Try it: Wherever the word "false" appears in a line of the records, copy that line.

Excerpts from a dataset:
++++++++++++++++++++
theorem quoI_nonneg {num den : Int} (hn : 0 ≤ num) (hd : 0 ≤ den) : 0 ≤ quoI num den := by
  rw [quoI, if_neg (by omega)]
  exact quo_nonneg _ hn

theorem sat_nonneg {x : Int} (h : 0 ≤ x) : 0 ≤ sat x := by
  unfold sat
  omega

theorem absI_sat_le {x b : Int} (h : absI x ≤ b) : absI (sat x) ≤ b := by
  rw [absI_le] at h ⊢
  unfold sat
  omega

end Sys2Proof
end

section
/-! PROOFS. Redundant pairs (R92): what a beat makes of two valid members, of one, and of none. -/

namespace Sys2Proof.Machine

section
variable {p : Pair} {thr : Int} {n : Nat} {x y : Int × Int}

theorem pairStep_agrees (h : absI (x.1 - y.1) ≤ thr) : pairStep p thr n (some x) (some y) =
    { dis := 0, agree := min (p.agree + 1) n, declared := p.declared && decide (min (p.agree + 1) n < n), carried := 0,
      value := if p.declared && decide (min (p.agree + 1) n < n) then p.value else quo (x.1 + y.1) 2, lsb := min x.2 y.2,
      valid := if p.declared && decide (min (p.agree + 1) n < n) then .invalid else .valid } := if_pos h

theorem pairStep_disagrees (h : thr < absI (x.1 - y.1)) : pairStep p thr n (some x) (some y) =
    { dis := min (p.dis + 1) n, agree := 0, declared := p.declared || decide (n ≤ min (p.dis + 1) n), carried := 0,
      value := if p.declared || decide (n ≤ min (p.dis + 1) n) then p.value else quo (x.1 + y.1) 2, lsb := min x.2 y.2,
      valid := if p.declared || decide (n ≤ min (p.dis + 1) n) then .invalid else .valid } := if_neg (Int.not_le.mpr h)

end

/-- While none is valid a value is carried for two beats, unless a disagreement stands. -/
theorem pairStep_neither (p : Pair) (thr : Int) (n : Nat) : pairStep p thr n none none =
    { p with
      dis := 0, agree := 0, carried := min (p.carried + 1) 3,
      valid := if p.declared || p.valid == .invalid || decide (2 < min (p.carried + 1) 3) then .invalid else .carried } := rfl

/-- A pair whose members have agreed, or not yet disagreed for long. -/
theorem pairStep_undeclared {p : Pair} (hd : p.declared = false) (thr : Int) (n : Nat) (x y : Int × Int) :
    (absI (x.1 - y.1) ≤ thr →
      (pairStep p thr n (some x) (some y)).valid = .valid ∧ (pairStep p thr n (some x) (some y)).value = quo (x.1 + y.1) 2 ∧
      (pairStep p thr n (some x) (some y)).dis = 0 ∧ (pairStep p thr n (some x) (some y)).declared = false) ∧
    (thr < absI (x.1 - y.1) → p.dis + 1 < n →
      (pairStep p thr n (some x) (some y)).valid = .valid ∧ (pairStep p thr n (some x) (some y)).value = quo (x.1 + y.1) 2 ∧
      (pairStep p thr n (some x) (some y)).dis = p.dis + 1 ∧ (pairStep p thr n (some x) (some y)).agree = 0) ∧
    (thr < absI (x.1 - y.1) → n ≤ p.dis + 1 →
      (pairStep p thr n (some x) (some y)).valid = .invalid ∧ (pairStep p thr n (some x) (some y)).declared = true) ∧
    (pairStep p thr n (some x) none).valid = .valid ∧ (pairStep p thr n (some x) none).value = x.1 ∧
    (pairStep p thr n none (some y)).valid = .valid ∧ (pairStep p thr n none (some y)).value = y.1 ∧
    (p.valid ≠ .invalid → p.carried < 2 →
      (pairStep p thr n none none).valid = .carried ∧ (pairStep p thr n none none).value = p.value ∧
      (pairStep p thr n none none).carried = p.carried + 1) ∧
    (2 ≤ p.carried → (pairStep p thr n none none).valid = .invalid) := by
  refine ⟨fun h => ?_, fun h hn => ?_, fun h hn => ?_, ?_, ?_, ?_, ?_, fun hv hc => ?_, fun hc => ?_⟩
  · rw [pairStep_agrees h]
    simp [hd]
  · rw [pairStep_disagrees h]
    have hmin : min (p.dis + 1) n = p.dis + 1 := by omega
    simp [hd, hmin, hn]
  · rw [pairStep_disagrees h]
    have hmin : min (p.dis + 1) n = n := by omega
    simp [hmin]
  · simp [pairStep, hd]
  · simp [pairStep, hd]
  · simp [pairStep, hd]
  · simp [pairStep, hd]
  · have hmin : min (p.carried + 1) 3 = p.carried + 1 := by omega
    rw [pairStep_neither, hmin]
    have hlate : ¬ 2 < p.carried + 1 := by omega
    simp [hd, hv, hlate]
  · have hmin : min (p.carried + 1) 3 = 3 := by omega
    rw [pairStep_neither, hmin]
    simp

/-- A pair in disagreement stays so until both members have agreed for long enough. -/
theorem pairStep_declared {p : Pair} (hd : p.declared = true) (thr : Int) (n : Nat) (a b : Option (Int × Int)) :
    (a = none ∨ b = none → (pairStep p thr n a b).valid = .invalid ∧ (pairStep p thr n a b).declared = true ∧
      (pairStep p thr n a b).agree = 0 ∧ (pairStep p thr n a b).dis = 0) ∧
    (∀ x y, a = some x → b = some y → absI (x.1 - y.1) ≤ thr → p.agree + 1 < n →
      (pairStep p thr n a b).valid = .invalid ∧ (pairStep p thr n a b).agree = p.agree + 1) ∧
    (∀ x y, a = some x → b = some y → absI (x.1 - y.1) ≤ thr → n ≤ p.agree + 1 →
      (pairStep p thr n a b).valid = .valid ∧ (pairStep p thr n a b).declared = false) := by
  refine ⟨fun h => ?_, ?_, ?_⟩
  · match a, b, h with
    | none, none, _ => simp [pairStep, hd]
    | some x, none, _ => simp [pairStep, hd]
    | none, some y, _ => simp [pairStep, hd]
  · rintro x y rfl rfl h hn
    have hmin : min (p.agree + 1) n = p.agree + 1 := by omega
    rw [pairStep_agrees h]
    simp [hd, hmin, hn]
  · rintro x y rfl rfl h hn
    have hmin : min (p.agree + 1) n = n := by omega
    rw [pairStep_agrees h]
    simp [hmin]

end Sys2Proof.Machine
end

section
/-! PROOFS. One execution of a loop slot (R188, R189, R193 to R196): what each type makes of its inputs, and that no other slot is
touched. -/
++++++++++++++++++++
Solved problem:
theorem pairStep_undeclared {p : Pair} (hd : p.declared = false) (thr : Int) (n : Nat) (x y : Int × Int) :
      (pairStep p thr n (some x) (some y)).dis = 0 ∧ (pairStep p thr n (some x) (some y)).declared = false) ∧
      (pairStep p thr n a b).valid = .valid ∧ (pairStep p thr n a b).declared = false) := by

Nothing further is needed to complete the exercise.